-- ==== Sys2Proof/Machine/Park.lean ====
section
/-! DEFINITION. How an engine access ends: performed, parked on the retry ring, or failed (R90, R228, R295, R303), and reads and writes of an engine's spaces (R224). -/

namespace Sys2Proof.Machine

open Sys2Proof.Config

/-- What performing an operation gives. -/
inductive Perf where
  /-- it is performed -/
  | done (s : State)
  /-- it leaves its queue and waits behind a ring entry (R90) -/
  | park (s : State) (o : Op)
  /-- it fails, and its stream will raise the cause (R295) -/
  | fault (s : State) (f : EFault)
  /-- it suspends the job (R229): the operation, the cause, the failing element and its index or address -/
  | suspend (s : State) (o : Op) (cause : Byte) (element : Nat) (value : Word)
  /-- it waits where it stands, with what it has done (R71) -/
  | hold (s : State) (o : Op)

/-- Through whom an operation accesses memory: its translation, its core, its slot and node, and its queue. -/
structure Via where
  who : Who
  n : Nat
  slot : Nat
  node : Nat
  q : Queue
  sid : Sid
  /-- an intake queue's access (R249) -/
  intake : Bool := false

/-- Whose translation a job's access uses (R88): user privilege, but for the C stream in its supervisor handler (R293). -/
def jobWho (b : Job) (n : Nat) : Who := { p := b.part, c := b.ctx, core := some n, user := true }

def jobVia (s : State) (n j : Nat) (q : Queue) (t : Sid) : Via :=
  let b := jobOf s n j
  { who := jobWho b n, n := n, slot := j, node := b.node, q := q, sid := t }

/-- An entry was posted by an access of a queue: by its fields, or, for a PROBE entry, by a Firn instruction that waits in the queue. -/
def postedBy (s : State) (v : Via) (i : Nat) (e : RingEntry) : Bool :=
  if e.kind == 3 then v.q == .sq && e.ctx == v.who.c && (jobOf s v.n v.slot).sq.any (fun o => o.parked == i + 1)
  else (e.kind == 1 || e.kind == 2) && e.core == v.n && e.slot == v.slot && e.ctx == v.who.c && e.queue == queueBit v.q && e.node == v.node && e.intake == v.intake

/-- The pending ring entry behind which an access to a page parks, if any (R90). Behind one whose completion has begun nothing parks any more: what the queue sends then is translated anew, and its place in the queue is behind the accesses that are being completed (log entry 51). -/
def ringBehind (s : State) (v : Via) (va : Word) : Option Nat :=
  ((partOf s v.who.p).ring.find? (fun e => e.2.pend && e.2.filling == 0 && e.2.va.toNat / 65536 == va.toNat / 65536 && postedBy s v e.1 e.2)).map (·.1)

/-- The entry for an access (R301). -/
def ringFor (v : Via) (va : Word) (kind : Nat) (write : Bool) (cmd : BitVec 32) : RingEntry :=
  { va := va, kind := kind, pend := true, write := write, sid := sidNum v.sid, slot := v.slot, ctx := v.who.c, queue := queueBit v.q
    core := v.n, node := v.node, cmd := cmd, seq := 0#32, intake := v.intake }

/-- An access goes behind the pending entry of its page, or posts one; nothing where the ring is disabled or full (R90). -/
def parkAt (s : State) (v : Via) (va : Word) (kind : Nat) (write : Bool) (cmd : BitVec 32) : Option (State × Nat) :=
  match ringBehind s v va with
  | some i => some (ringMod s v.who.p v.who.c i (fun e => { e with behind := e.behind + 1 }), i)
  | none => ringPost s v.who.p v.who.c (ringFor v va kind write cmd)

/-- A page of the range for which an entry is pending. -/
def blockedPage (s : State) (v : Via) (va : Word) (len : Nat) : Option Word :=
  (pageStarts va len).find? (fun a => (ringBehind s v a).isSome)

/-- A space's size (R72, R74). -/
def spaceSize : Space → Nat
  | .vault => vaultSize
  | .scratch => scratchSize
  | .va => 2 ^ 56

/-- A piece of a range lies in an accumulator row of a busy tile (R71). -/
def rangeBusy (s : State) (w : Who) (acc : Acc) (va : Word) (len : Nat) : Bool :=
  (pageStarts va len).any (fun a =>
    match translate s w.p w.c w.core a acc w.user with
    | .ok pa _ => accBusy s pa (min (pageRun a.toNat len) (va.toNat + len - a.toNat))
    | _ => false)

/-- A piece of a range lies in HBM. -/
def rangeHbm (s : State) (w : Who) (va : Word) (len : Nat) : Bool :=
  (pageStarts va len).any (fun a =>
    match translate s w.p w.c w.core a .read false with
    | .ok pa _ => region pa == .hbm
    | _ => false)

/-- len bytes of a space at an exact address (R224, R225). An access of a queue whose page has a pending entry counts as a miss. -/
def spaceRead (s : State) (v : Via) (sp : Space) (a : Int) (len : Nat) : State × Except VErr (List Byte) :=
  if a < 0 ∨ (spaceSize sp : Int) < a + len then (s, .error (.fault cXlatPerm false (if sp == Space.va then BitVec.ofInt 64 a else 0#64)))
  else
    let x := a.toNat
    match sp with
    | .scratch => (s, .ok (spRead s v.n x len))
    | .vault =>
      let (s, r) := physRead s v.who.p (vaultAt v.n + x) len 0
      (s, match r with | .ok l => .ok l | .error c => .error (.fault c false 0#64))
    | .va =>
      match blockedPage s v (w64 x) len with
      | some va => (s, .error (.miss va))
      | none =>
        if rangeBusy s v.who .read (w64 x) len then (s, .error .busy) else vaRead s v.who (w64 x) len

/-- Bytes written into a space at an exact address. -/
def spaceWrite (s : State) (v : Via) (sp : Space) (a : Int) (l : List Byte) : State × Except VErr Unit :=
  if a < 0 ∨ (spaceSize sp : Int) < a + l.length then (s, .error (.fault cXlatPerm false (if sp == Space.va then BitVec.ofInt 64 a else 0#64)))
  else
    let x := a.toNat
    match sp with
    | .scratch => (spWrite s v.n x l, .ok ())
    | .vault =>
      match physWrite s (vaultAt v.n + x) 0 l with
      | (s, .ok _) => (s, .ok ())
      | (s, .error c) => (s, .error (.fault c false 0#64))
    | .va =>
      match blockedPage s v (w64 x) l.length with
      | some va => (s, .error (.miss va))
      | none =>
        match vaCheck s v.who .write (w64 x) l.length with
        | some e => (walkedRange s v.who (w64 x) l.length, .error e)
        | none => if rangeBusy s v.who .write (w64 x) l.length then (s, .error .busy) else vaWrite s v.who (w64 x) l

/-! Recalls (R78). -/

/-- Owned lines of the package. -/
def ownedCount (s : State) : Nat := s.cores.foldl (fun z e => e.2.owned.foldl (fun z r => z + r.lines.length) z) 0

/-- The rotations by which recalls delayed accesses made between two states: 0 where none was recalled (R78); otherwise from 1 to what the 4 bits of an m can say (R243; log entry 7). -/
def recallM (s0 s : State) : Nat := if ownedCount s < ownedCount s0 then 1 + recallRaw s0.tick % 15 else 0

/-- A status word whose M is at least some number of rotations (R78, R300). -/
def raiseM (w : Word) (m : Nat) : Word :=
  if (w.extractLsb' 44 4).toNat < m % 16 then (w &&& ~~~0xF00000000000#64) ||| w64 (m % 16 * 2 ^ 44) else w

/-- An operation reports the recalls of its accesses (R78). -/
def recallMark (s0 : State) (o0 : Op) : Perf → Perf
  | .fault s f => .fault s { f with status := raiseM f.status (max o0.rotations (recallM s0 s)) }
  | .park s o => .park s { o with rotations := max o.rotations (recallM s0 s) }
  | .hold s o => .hold s { o with rotations := max o.rotations (recallM s0 s) }
  | .suspend s o c e v => .suspend s { o with rotations := max o.rotations (recallM s0 s) } c e v
  | .done s => .done s

/-- The engine status word of a failing unit (R300). -/
def unitWord (cause : Byte) (m detail : Nat) : Word := w64 (2 ^ 63 + cause.toNat * 2 ^ 48 + m % 16 * 2 ^ 44 + detail % 2 ^ 32)

/-- What becomes of an operation whose unit i could not be accessed: it waits, parks, or fails with the cause; a miss without a ring place suspends the A stream's job (R229) and is XLAT_MISS elsewhere (R90). `hbm`: a request of it has reached HBM, so that the status word reports an m (R81, R300). -/
def endBy (s : State) (v : Via) (o : Op) (i : Nat) (write hbm : Bool) (e : VErr) : Perf :=
  let o' := { o with done := i }
  let m : Nat := if hbm then servedM s.tick else 0
  let miss (va : Word) (kind : Nat) : Perf :=
    match parkAt s v va kind write o.cmd with
    | some (s, k) => .park s { o' with parked := k + 1, filled := 0 }
    | none =>
      if o.sid == .a then .suspend s o' cXlatMiss i va
      else .fault s { cause := cXlatMiss, cmd := o.cmd, status := unitWord cXlatMiss m i, faddr := va }
  match e with
  | .miss va => miss va 1
  | .wpw va => miss va 2
  | .busy => .hold s o'
  | .fault c fz va => .fault s { cause := c, cmd := o.cmd, status := unitWord c m i, faddr := va, freeze := fz }

/-- A range of a space, on one side of a unit of an engine operation. -/
structure Side where
  space : Space
  at' : Int
  len : Nat

/-- Some byte of a side lies in HBM, so that its request is one of the calendar's (R80, R81). -/
def sideHbm (s : State) (v : Via) (x : Side) : Bool := x.space == .va && 0 ≤ x.at' && rangeHbm s v.who (w64 x.at'.toNat) x.len

/-- A request of an operation has reached HBM when its unit i fails (R81, R300): one of an earlier unit, the read of a unit whose write fails, or the very access, where what it brings is uncorrectable. `rd` and `wr` give the sides of a unit that it reads and writes. -/
def reachedHbm (s : State) (v : Via) (rd wr : Nat → List Side) (i : Nat) (write : Bool) (e : VErr) : Bool :=
  let hbm (l : List Side) : Bool := l.any (sideHbm s v)
  let ue : Bool := match e with | .fault c _ _ => c == cDataUe | _ => false
  (List.range i).any (fun k => hbm (rd k) || hbm (wr k))
    || (if write then hbm (rd i) || (ue && hbm (wr i)) else ue && hbm (rd i))

end Sys2Proof.Machine
end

-------------------------

What is being asked:
Give an exact copy of the lines above, from the top of the records to the line that contains "hold (s : State) (o : Op)", taking in both ends.

Exercise output:
-- ==== Sys2Proof/Machine/Park.lean ====
section
/-! DEFINITION. How an engine access ends: performed, parked on the retry ring, or failed (R90, R228, R295, R303), and reads and writes of an engine's spaces (R224). -/

namespace Sys2Proof.Machine

open Sys2Proof.Config

/-- What performing an operation gives. -/
inductive Perf where
  /-- it is performed -/
  | done (s : State)
  /-- it leaves its queue and waits behind a ring entry (R90) -/
  | park (s : State) (o : Op)
  /-- it fails, and its stream will raise the cause (R295) -/
  | fault (s : State) (f : EFault)
  /-- it suspends the job (R229): the operation, the cause, the failing element and its index or address -/
  | suspend (s : State) (o : Op) (cause : Byte) (element : Nat) (value : Word)
  /-- it waits where it stands, with what it has done (R71) -/
  | hold (s : State) (o : Op)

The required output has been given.